Brave Enough is a collection of quotes by Strayed. I am a lover of poetry and quotes, and this book feels like it’s coming to me at the right time.  I love being able to flip to a page and read something that can give me some inspiration or warmth in the moment.

Since being on the journey of intuitive eating and working with eating disorders, I’ve become even more aware as to how often our feelings of self-worth are tied to our bodies (especially for women).  Strayed explores this in one of the passages:

There are so many tiny revolutions in a life, a million ways we have to circle around ourselves to grow and change and be okay.  And perhaps the body is our final frontier.  Most women and some men spend their lives trying to alter it, hide it, prettify it, make it what it isn’t, or conceal it for what it is.  But what if we didn’t do that? What’s on the other side of the tiny gigantic revolution in which you move from loathing to loving your own skin? What fruits would that particular liberation bear? 
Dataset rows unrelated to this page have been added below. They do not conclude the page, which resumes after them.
-- ==== Sys2Proof/Machine/Power.lean ====
section
/-! DEFINITION. Power-up and the report source, module reset, the hold-up sequence, its handlers and its save (17 R428-R439,
22 R478-R484). -/
namespace Sys2Proof.Machine

namespace State

/-! ## Power off and power-up (17 R437, R438, 22 R478-R480) -/

/-- Every rail is off: only the hold store is left, and THERMTRIP stands until the next power-up (22 R483). -/
def powerOff (s : State) : State :=
  { State.reset with
    board := { State.reset.board with thermTrip := s.board.thermTrip }
    hold := s.hold, links := { State.reset.links with attached := s.links.attached }
    agenda := s.agenda, cur := s.cur, free := s.free }

/-- capacity(E) of R480, with E in millijoules, in bytes. -/
def capacityOf (mj : Nat) : Nat :=
  if 60000 ≤ mj then 6 * 2 ^ 30 else if mj ≤ 30000 then 0 else 96 * (mj - 30000) / 30000 * 2 ^ 26

/-- The report source: the generation with the highest GEN whose header and metadata are whole (R437). -/
def reportSource (h : Hold) : Option Gen :=
  match h.cur, h.newest with
  | none, g => g
  | g, none => g
  | some a, some b => if b.gen < a.gen then some a else some b

/-- Sphinx reads the report source. What was reloaded or discarded of the same source before stays gone (R438). -/
def readHold (h : Hold) : Hold :=
  match reportSource h with
  | none => h
  | some g =>
    if g.gen = h.srcGen then h
    else { h with restorable := g.items, srcGen := g.gen, srcCommitted := g.committed, lost := g.lost }

/-- Sphinx starts: the saved ring can be read and the live ring goes on behind it (18 R456); the units that are retired for
life are so (18 R459). -/
def sphinxStart (s : State) : State :=
  let src := reportSource s.hold
  withRetired { s.powerOff with
    board := State.reset.board, hold := readHold s.hold
    health := { State.reset.health with
      bb := s.health.bb, bbSeq := max s.health.bbSeq ((src.map (fun g => g.bbSeq)).getD 0), saved := (src.map (fun g => g.bb)).getD [] } }

end State

/-- POWER_UP (R478) with the bank's energy in millijoules: an image that does not verify (02 R59) or a rail out of limits
stops the sequence with the event recorded, and VSPX alone is up. -/
def execPowerUp (energy : Nat) (imagesOk railsOk : Bool) (s : State) : Host.Outcome State Fault Refusal :=
  .next (if s.board.power != .off then s
    else
      let s := s.sphinxStart
      if !imagesOk then ({ s with board := { s.board with power := .failed } } : State).log 0x02 0 0 0 0 0
      else if !railsOk then s.railFail
      else { s with board := { s.board with
        power := .charging, capacity := State.capacityOf energy, reserve := BitVec.ofNat 8 (min 255 (energy / 1000)) } })

/-- BANK_CHARGED (R478, R480): PWRGD is asserted and the monitor starts, which writes the firewall's policy and locks it
before any world from 2 to 15 issues (02 R38). A bank that is not charged 3 s after power-up fails the sequence, and one that
had dropped is at 80 V again (log 43). -/
def execBankCharged (s : State) : Host.Outcome State Fault Refusal :=
  .next (match s.board.power with
    | .charging =>
      if s.clk.now ≤ 3 * 10 ^ 9 then
        { s with board := { s.board with power := .on, bankReady := true }, fw := Firewall.policy }
      else s.railFail
    | .on => { s with board := { s.board with bankReady := true } }
    | _ => s)

/-- RESET_N (R484): module reset without hold-up. -/
def execResetN (s : State) : Host.Outcome State Fault Refusal :=
  .next (if s.powered then s.moduleReset else s)

/-! ## t0 (17 R431, R439) -/

namespace State

/-- Every copy-class operation stops with CANCEL (R431). -/
def cancelCopies (s : State) : State :=
  s.eng.copyOps.foldl (fun (s : State) o =>
    let e : CopyEnd := match o.fin with
      | some e => { e with st := stCancel }
      | none => o.endAt stCancel
    let s := copyFinish (wsldClear s o stCancel) { o with cancel := true, token := none } e
    if s.eng.copyOps.any (fun x => x.id == o.id) then s.dropCopy o e else s) s

/-- A tile-class operation stops with CANCEL: a fill's tile is EMPTY, a drain's READY, and the multicast tiles that are
FILLING are EMPTY (R431, 12 R316, R317). -/
def cancelTile (s : State) (o : TileOp) : State :=
  let n := crewNo o.agent
  let s := match o.kind with
    | .fill => s.endTile n o.tile .empty stCancel
    | .drain => s.endTile n o.tile .ready stCancel
    | .mcast => s.mcastFail o stCancel
  s.dropTileOp o

/-- Every collective that has been posted stops with CANCEL. -/
def cancelColls (s : State) : State := s.eng.collOps.foldl collCancel s

/-- Outstanding and pending matrix operations are discarded without effect (13 R346). -/
def dropMatrix (s : State) : State :=
  let s : State := { s with crews := tmap Crew.none (fun c => { c with mops := [] }) s.crews }
  { s with teams := tmap Team.idle (fun t => { t with cnt := { t.cnt with matrix := 0 } }) s.teams }

/-- The engines at t0. -/
def stopEngines (s : State) : State := ((s.eng.tileOps.foldl cancelTile s.cancelCopies).cancelColls).dropMatrix

/-- A control thread stops at its boundary; one inside an enclave leaves it first (R431). -/
def stopThreadPf (s : State) (a : Nat) : State :=
  let s := if (s.thread a).eid ≠ 0 then s.stepOut a else s.pauseTeam a
  s.modTeam a (fun t => if t.run == .stopped then t else { t with run := .pfStopped, waiting := none })

/-- A team of a fixture with a power-fail handler that has not ended. -/
def pfTeam (s : State) (a : Nat) : Bool :=
  !isThread a && (s.crew (crewNo a)).core.isSome && !(s.crew (crewNo a)).done &&
  (s.fixture (s.fxOf a)).desc.pfHnd && !Team.over (s.team a)

/-- A resident team stops at its boundary; without a handler it issues nothing more (R431, R432). -/
def stopTeamPf (s : State) (a : Nat) : State :=
  let s := s.pauseTeam a
  if s.pfTeam a || Team.over (s.team a) then s else s.pfStop a

/-- The agents of a crew. -/
def crewAgents (s : State) (n : Nat) : List Nat := (List.range (s.crew n).nteams).map (agentOf n)

/-- Every agent stops. -/
def stopAgents (s : State) : State :=
  let s := (List.range 128).foldl stopThreadPf s
  ((s.crews.filter (fun x => !x.2.done && x.2.core.isSome)).flatMap (fun x => s.crewAgents x.1)).foldl stopTeamPf s

/-- The indices of the crews that have neither retired nor failed. -/
def openCrews (s : State) (fx : Nat) : List Nat :=
  let f := s.fixture fx
  ((s.crews.filter (fun x => x.2.fx == fx && !x.2.done)).map (fun x => x.2.index)) ++
    (List.range (f.ncrews - f.next)).map (fun j => f.next + j)

/-- A fixture as R439 reports it: its open crews fail with POWER; EXSUM merges the teams that have ended, those of terminated
crews that have not retired among them (08 R233), and the dead lanes of every team count. -/
def lostFixture (s : State) (fx : Nat) : Fixture :=
  let f := s.fixture fx
  let ts := (s.crews.filter (fun x => x.2.fx == fx)).flatMap (fun x =>
    (List.range x.2.nteams).map (fun k => (x.2.index, k, s.team (agentOf x.1 k))))
  { f with
    fails := (s.openCrews fx).foldl (fun t i => tset { reason := 0, detail := 0 } t i { reason := 0x07, detail := 0 }) f.fails
    doneCount := f.ncrews, next := f.ncrews
    sum := (ts.filter (fun x => x.2.2.run == .ended)).foldl (fun m x => Summary.merge m x.2.2.sum) f.sum
    deadLanes := ts.foldl (fun d x => addDead d x.1 x.2.1 x.2.2) f.deadLanes }

/-- The records of the fixtures in flight: those of enclaves that are not dying (18 R455). -/
def lostAt (s : State) : List Lost :=
  ((s.fixtures.filter (fun x => !x.2.retired && (s.enc x.2.eid).st == .sealed)).map (·.1)).map (fun fx =>
    let f := s.lostFixture fx
    { meas := (s.enc f.eid).meas, openProf := (s.enc f.eid).openProf, compl := f.desc.compl, fx := f, tend := s.clk.ptp })

/-- t0: the records are taken, the clock drops, the bank feeds the module and is no longer at 80 V (R428, 22 R485), the engines and every agent stop, and the generation number rises. -/
def holdUp (s : State) : State :=
  let lost := s.lostAt
  let s := (List.range 4).foldl (fun (s : State) k => s.setMhz k 1650) s
  let s := s.stopEngines.stopAgents
  { s with
    board := { s.board with power := .quiesce, bankReady := false, t0 := s.clk.now, t0ptp := s.clk.ptp, lost := lost }
    hold := { s.hold with gen := s.hold.gen + 1 } }

/-- An event that starts the hold-up sequence; before PWRGD it switches every rail off, VSPX too (22 R479). A running sequence goes on
to power-off (R429). -/
def powerFail (s : State) : State :=
  match s.board.power with
  | .on => s.holdUp
  | .off | .failed | .charging => s.powerOff
  | _ => s

end State

/-- POWER_FAIL (R429, 22 R479). -/
def execPowerFail (s : State) : Host.Outcome State Fault Refusal := .next s.powerFail

/-- THERMAL_TRIP (22 R483): a trip during the sequence, or with every rail off, has no further effect. -/
def execThermalTrip (_die : Nat) (s : State) : Host.Outcome State Fault Refusal :=
  .next (match s.board.power with
    | .quiesce | .saving | .off => s
    | _ => ({ s with board := { s.board with thermTrip := true } } : State).powerFail)

/-! ## Power-fail handlers (R432-R434) -/

/-- enter_pfhandler(pc) (R432). A team in which no lane is left issues nothing. -/
def State.enterPf (s : State) (a : Nat) : State :=
  let t := s.team a
  let pfh := (s.fixture (s.fxOf a)).desc.pfh
  let t := { ((t.setTrap 0 t.pc 0x40).goto (BitVec.ofNat 64 pfh)) with
    active := t.live &&& ~~~ t.exited &&& laneMask t.width, stack := [], frame := { t.frame with inh := true, rpm := 0 }
    run := .pfHandler, pfAt := s.clk.now }
  let s := s.setTeam a t
  if t.active = 0 then s.pfStop a else s

/-- The team has not yet entered its handler. -/
def State.pfDue (s : State) (a : Nat) : Bool :=
  s.pfTeam a && (s.team a).run != .pfHandler && (s.team a).run != .pfStopped

/-- PF_HANDLER_ENTRY (R432). -/
def execPfHandlerEntry (agent : Nat) (s : State) : Host.Outcome State Fault Refusal :=
  .next (if s.board.power == .quiesce && s.pfDue agent && decide (s.clk.now < s.board.t0 + 100000) then s.enterPf agent else s)

/-- PF_HANDLER_BUDGET (R433, R434). -/
def execPfHandlerBudget (agent : Nat) (s : State) : Host.Outcome State Fault Refusal :=
  .next (if (s.team agent).run == .pfHandler && s.pfOver agent then s.pfStop agent else s)

/-! ## Quiesce, save and power-off (R430, R435-R437) -/

namespace State

/-- No handler runs or is still to be entered. -/
def handlersOver (s : State) : Bool :=
  s.teams.all (fun x => (x.2.run != .pfHandler || s.pfOver x.1) && !(s.pfDue x.1 && decide (s.clk.now < s.board.t0 + 100000)))

/-- The 128-byte lines of 4 KiB at a physical address that cannot be read (03 R77, 16 R407). -/
def lostLines (s : State) (pa : Nat) (i : Ipt) : List Nat := (List.range 32).filter (fun j => !s.goodLines (pa + 128 * j) 128 i)

/-- The bytes of 4 KiB at a physical address that are not 0, by offset. A line that cannot be read has free bytes (log 37). -/
def granuleAt (s : State) (eid va pa : Nat) (i : Ipt) : List (Nat × Byte) :=
  let good := (cellsIn s.mem.hbm pa 4096).map (fun c => (c.1 - pa, c.2))
  let lost := s.lostLines pa i
  if lost = [] then good
  else (List.range 4096).filterMap (fun o =>
    let b := if lost.contains (o / 128) then Config.freeByte (s.free + eid) (va + o) else tget 0 good o
    if b = 0 then none else some (o, b))

/-- Where an item's 4 KiB granule lies at the save, under the tag recorded at its declaration; a tag that is no longer LIVE
reads as an unmaterialised cell (R436, 04 R94). None where it reads 0. -/
def itemPlace (s : State) (e va : Nat) (tag : BitVec 16) : Option (Nat × Ipt) :=
  let part := (s.enc e).part
  match s.findMap e (va / 65536) with
  | none => none
  | some l =>
    let i := s.iptOf l.pfn
    let plain := some (l.pfn * 65536 + va % 65536, i)
    if !i.tagged || tag = 0 then plain
    else
      let slot := if (tget .free (s.part part).tags tag.toNat).liveIn = some e then s.cellOf part l.pfn (va / 4096 % 16) tag
        else none
      match slot with
      | some p => some (p, i)
      | none => if i.zeroFb then none else plain

/-- The bytes of an item's granule at the save. -/
def itemGranule (s : State) (e va : Nat) (tag : BitVec 16) : List (Nat × Byte) :=
  match s.itemPlace e va tag with
  | none => []
  | some (pa, i) => s.granuleAt e va pa i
Liberation. Accepting your body leads to liberation.  I have spent a lot of my life hating my body. Even now at times it can be a struggle to love and accept what my body is meant to look like now.  What could I have been doing instead of wanting to change it?  What opportunities did I miss out on because of never being satisfied with how I looked?

Like Strayed writes, when we start to love and accept ourselves as we are we can also honor our bodies.    It’s taken me a long time (mostly with the help of therapy and medication) to stop being my own worse critic. To stop second guessing myself as a mother, friend, dietitian and human.  To get out of toxic relationships and form a relationship with myself. Once I stopped with the self- loathing, I’ve been able to move forward and grow as a person.  This has translated into body acceptance as well.

What would it look like to love your own skin? What does body liberation mean to you?